How could I have failed?
A mask may hide your features, not your soul.
There is an air about you like the air
That folds a star. A blind man knows the night,
And feels the constellations. No coarse sense
Of eye or ear had made you plain to me.
Through these I had not found you; for your eyes,
As blue as violets of our Novgorod,
Look black behind your mask there, and your voice—
I had not known that either. My heart said,
"Pauline Pavlovna."
SHE.
Ah! Your heart said that?
You trust your heart, then! 'Tis a serious risk!—
How is it you and others wear no mask?
HE.
The Emperor's orders.
SHE.
Is the Emperor here?
I have not seen him.
HE.
He is one of the six
In scarlet kaftans and all masked alike.
Watch—you will note how every one bows down
Before those figures, thinking each by chance
May be the Tsar; yet none knows which is he.

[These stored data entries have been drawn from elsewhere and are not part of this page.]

-- ==== Sys2Proof/Laws/State.lean ====
section
/-! SUPPORT. One lemma for each field of State under each update of it, true by unfolding, so that no proof unfolds a
record update; and what each indexed part reads as after a write. -/

namespace Sys2Proof.Machine

/-! `tick` -/

@[simp] theorem State.tick_pending (s : State) (t : Nat) : (s.tick t).pending = s.pending := rfl
@[simp] theorem State.tick_now (s : State) (t : Nat) : (s.tick t).now = Nat.max s.now t := rfl
@[simp] theorem State.tick_freeCtr (s : State) (t : Nat) : (s.tick t).freeCtr = s.freeCtr := rfl
@[simp] theorem State.tick_ht (s : State) (t : Nat) : (s.tick t).ht = s.ht := rfl
@[simp] theorem State.tick_sos (s : State) (t : Nat) : (s.tick t).sos = s.sos := rfl
@[simp] theorem State.tick_soStart (s : State) (t : Nat) : (s.tick t).soStart = s.soStart := rfl
@[simp] theorem State.tick_soStale (s : State) (t : Nat) : (s.tick t).soStale = s.soStale := rfl
@[simp] theorem State.tick_miss (s : State) (t : Nat) : (s.tick t).miss = s.miss := rfl
@[simp] theorem State.tick_job (s : State) (t : Nat) : (s.tick t).job = s.job := rfl
@[simp] theorem State.tick_ents (s : State) (t : Nat) : (s.tick t).ents = s.ents := rfl
@[simp] theorem State.tick_catchup (s : State) (t : Nat) : (s.tick t).catchup = s.catchup := rfl
@[simp] theorem State.tick_rxHold (s : State) (t : Nat) : (s.tick t).rxHold = s.rxHold := rfl
@[simp] theorem State.tick_cores (s : State) (t : Nat) : (s.tick t).cores = s.cores := rfl
@[simp] theorem State.tick_kstore (s : State) (t : Nat) : (s.tick t).kstore = s.kstore := rfl
@[simp] theorem State.tick_gstore (s : State) (t : Nat) : (s.tick t).gstore = s.gstore := rfl
@[simp] theorem State.tick_scratch (s : State) (t : Nat) : (s.tick t).scratch = s.scratch := rfl
@[simp] theorem State.tick_oasis (s : State) (t : Nat) : (s.tick t).oasis = s.oasis := rfl
@[simp] theorem State.tick_erg (s : State) (t : Nat) : (s.tick t).erg = s.erg := rfl
@[simp] theorem State.tick_dies (s : State) (t : Nat) : (s.tick t).dies = s.dies := rfl
@[simp] theorem State.tick_spills (s : State) (t : Nat) : (s.tick t).spills = s.spills := rfl
@[simp] theorem State.tick_spillOff (s : State) (t : Nat) : (s.tick t).spillOff = s.spillOff := rfl
@[simp] theorem State.tick_com (s : State) (t : Nat) : (s.tick t).com = s.com := rfl
@[simp] theorem State.tick_near (s : State) (t : Nat) : (s.tick t).near = s.near := rfl
@[simp] theorem State.tick_acx (s : State) (t : Nat) : (s.tick t).acx = s.acx := rfl
@[simp] theorem State.tick_guest (s : State) (t : Nat) : (s.tick t).guest = s.guest := rfl
@[simp] theorem State.tick_pcie (s : State) (t : Nat) : (s.tick t).pcie = s.pcie := rfl
@[simp] theorem State.tick_aon (s : State) (t : Nat) : (s.tick t).aon = s.aon := rfl
@[simp] theorem State.tick_isl (s : State) (t : Nat) : (s.tick t).isl = s.isl := rfl
@[simp] theorem State.tick_site (s : State) (t : Nat) : (s.tick t).site = s.site := rfl
@[simp] theorem State.tick_out (s : State) (t : Nat) : (s.tick t).out = s.out := rfl
@[simp] theorem State.tick_core (s : State) (t : Nat) (i : Nat) : (s.tick t).core i = s.core i := rfl
@[simp] theorem State.tick_die (s : State) (t : Nat) (i : Nat) : (s.tick t).die i = s.die i := rfl
@[simp] theorem State.tick_port (s : State) (t : Nat) (i : Nat) : (s.tick t).port i = s.port i := rfl
@[simp] theorem State.tick_so (s : State) (t : Nat) (i : Nat) : (s.tick t).so i = s.so i := rfl
@[simp] theorem State.tick_missRec (s : State) (t : Nat) (i : Nat) : (s.tick t).missRec i = s.missRec i := rfl
@[simp] theorem State.tick_ent (s : State) (t : Nat) (i : Nat) : (s.tick t).ent i = s.ent i := rfl
@[simp] theorem State.tick_frag (s : State) (t : Nat) (i : Nat) : (s.tick t).frag i = s.frag i := rfl
@[simp] theorem State.tick_farPort (s : State) (t : Nat) (i : Nat) : (s.tick t).farPort i = s.farPort i := rfl
@[simp] theorem State.tick_partner (s : State) (t : Nat) (i : Nat) : (s.tick t).partner i = s.partner i := rfl
@[simp] theorem State.tick_sess (s : State) (t : Nat) (i : Nat) : (s.tick t).sess i = s.sess i := rfl
@[simp] theorem State.tick_mbox (s : State) (t : Nat) (i : Nat) : (s.tick t).mbox i = s.mbox i := rfl
@[simp] theorem State.tick_chan (s : State) (t : Nat) (i : Nat) : (s.tick t).chan i = s.chan i := rfl

/-! `emit` -/

@[simp] theorem State.emit_pending (s : State) (o : Out) : (s.emit o).pending = s.pending := rfl
@[simp] theorem State.emit_now (s : State) (o : Out) : (s.emit o).now = s.now := rfl
@[simp] theorem State.emit_freeCtr (s : State) (o : Out) : (s.emit o).freeCtr = s.freeCtr := rfl
@[simp] theorem State.emit_ht (s : State) (o : Out) : (s.emit o).ht = s.ht := rfl
@[simp] theorem State.emit_sos (s : State) (o : Out) : (s.emit o).sos = s.sos := rfl
@[simp] theorem State.emit_soStart (s : State) (o : Out) : (s.emit o).soStart = s.soStart := rfl
@[simp] theorem State.emit_soStale (s : State) (o : Out) : (s.emit o).soStale = s.soStale := rfl
@[simp] theorem State.emit_miss (s : State) (o : Out) : (s.emit o).miss = s.miss := rfl
@[simp] theorem State.emit_job (s : State) (o : Out) : (s.emit o).job = s.job := rfl
@[simp] theorem State.emit_ents (s : State) (o : Out) : (s.emit o).ents = s.ents := rfl
@[simp] theorem State.emit_catchup (s : State) (o : Out) : (s.emit o).catchup = s.catchup := rfl
@[simp] theorem State.emit_rxHold (s : State) (o : Out) : (s.emit o).rxHold = s.rxHold := rfl
@[simp] theorem State.emit_cores (s : State) (o : Out) : (s.emit o).cores = s.cores := rfl
@[simp] theorem State.emit_kstore (s : State) (o : Out) : (s.emit o).kstore = s.kstore := rfl
@[simp] theorem State.emit_gstore (s : State) (o : Out) : (s.emit o).gstore = s.gstore := rfl
@[simp] theorem State.emit_scratch (s : State) (o : Out) : (s.emit o).scratch = s.scratch := rfl
@[simp] theorem State.emit_oasis (s : State) (o : Out) : (s.emit o).oasis = s.oasis := rfl
@[simp] theorem State.emit_erg (s : State) (o : Out) : (s.emit o).erg = s.erg := rfl
@[simp] theorem State.emit_dies (s : State) (o : Out) : (s.emit o).dies = s.dies := rfl
@[simp] theorem State.emit_spills (s : State) (o : Out) : (s.emit o).spills = s.spills := rfl
@[simp] theorem State.emit_spillOff (s : State) (o : Out) : (s.emit o).spillOff = s.spillOff := rfl
@[simp] theorem State.emit_com (s : State) (o : Out) : (s.emit o).com = s.com := rfl
@[simp] theorem State.emit_near (s : State) (o : Out) : (s.emit o).near = s.near := rfl
@[simp] theorem State.emit_acx (s : State) (o : Out) : (s.emit o).acx = s.acx := rfl
@[simp] theorem State.emit_guest (s : State) (o : Out) : (s.emit o).guest = s.guest := rfl
@[simp] theorem State.emit_pcie (s : State) (o : Out) : (s.emit o).pcie = s.pcie := rfl
@[simp] theorem State.emit_aon (s : State) (o : Out) : (s.emit o).aon = s.aon := rfl
@[simp] theorem State.emit_isl (s : State) (o : Out) : (s.emit o).isl = s.isl := rfl
@[simp] theorem State.emit_site (s : State) (o : Out) : (s.emit o).site = s.site := rfl
@[simp] theorem State.emit_out (s : State) (o : Out) : (s.emit o).out = s.out ++ [o] := rfl
@[simp] theorem State.emit_core (s : State) (o : Out) (i : Nat) : (s.emit o).core i = s.core i := rfl
@[simp] theorem State.emit_die (s : State) (o : Out) (i : Nat) : (s.emit o).die i = s.die i := rfl
@[simp] theorem State.emit_port (s : State) (o : Out) (i : Nat) : (s.emit o).port i = s.port i := rfl
@[simp] theorem State.emit_so (s : State) (o : Out) (i : Nat) : (s.emit o).so i = s.so i := rfl
@[simp] theorem State.emit_missRec (s : State) (o : Out) (i : Nat) : (s.emit o).missRec i = s.missRec i := rfl
@[simp] theorem State.emit_ent (s : State) (o : Out) (i : Nat) : (s.emit o).ent i = s.ent i := rfl
@[simp] theorem State.emit_frag (s : State) (o : Out) (i : Nat) : (s.emit o).frag i = s.frag i := rfl
@[simp] theorem State.emit_farPort (s : State) (o : Out) (i : Nat) : (s.emit o).farPort i = s.farPort i := rfl
@[simp] theorem State.emit_partner (s : State) (o : Out) (i : Nat) : (s.emit o).partner i = s.partner i := rfl
@[simp] theorem State.emit_sess (s : State) (o : Out) (i : Nat) : (s.emit o).sess i = s.sess i := rfl
@[simp] theorem State.emit_mbox (s : State) (o : Out) (i : Nat) : (s.emit o).mbox i = s.mbox i := rfl
@[simp] theorem State.emit_chan (s : State) (o : Out) (i : Nat) : (s.emit o).chan i = s.chan i := rfl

Even his counterparts are left in doubt.
Unhappy Russia! No serf ever wore
Such chains as gall our Emperor these sad days.
He dare trust no man.
SHE.
All men are so false.
HE.
Spare one, Pauline Pavlovna.
SHE.
No; all, all!
I think there is no truth left in the world,
In man or woman. Once were noble souls.—
Count Sergius, is Nastasia here to-night?
HE.
Ah! then you know! I thought to tell you first.
Not here, beneath these hundred curious eyes,
In all this glare of light; but in some place
Where I could throw me at your feet and weep.
In what shape came the story to your ear?
Decked in the teller's colors, I'll be sworn;
The truth, but in the livery of a lie,
And so must wrong me. Only this is true:
The Tsar, because I risked my wretched life
To shield a life as wretched as my own,
Bestows upon me, as supreme reward—
O irony!—the hand of this poor girl.
Says, HERE, I HAVE THE PEARL OF PEARLS FOR YOU,
SUCH AS WAS NEVER PLUCKED FROM OUT THE DEEP
BY INDIAN DIVER, FOR A SULTAN'S CROWN.
YOUR JOY'S DECREED, and stabs me with a smile.
SHE.
And she—she loves you?
HE.
I know not, indeed.
Likes me, perhaps. What matters it?—HER love!
The guardian, Sidor Yurievich, consents,
And she consents. No love in it at all,
A mere caprice, a young girl's spring-tide dream.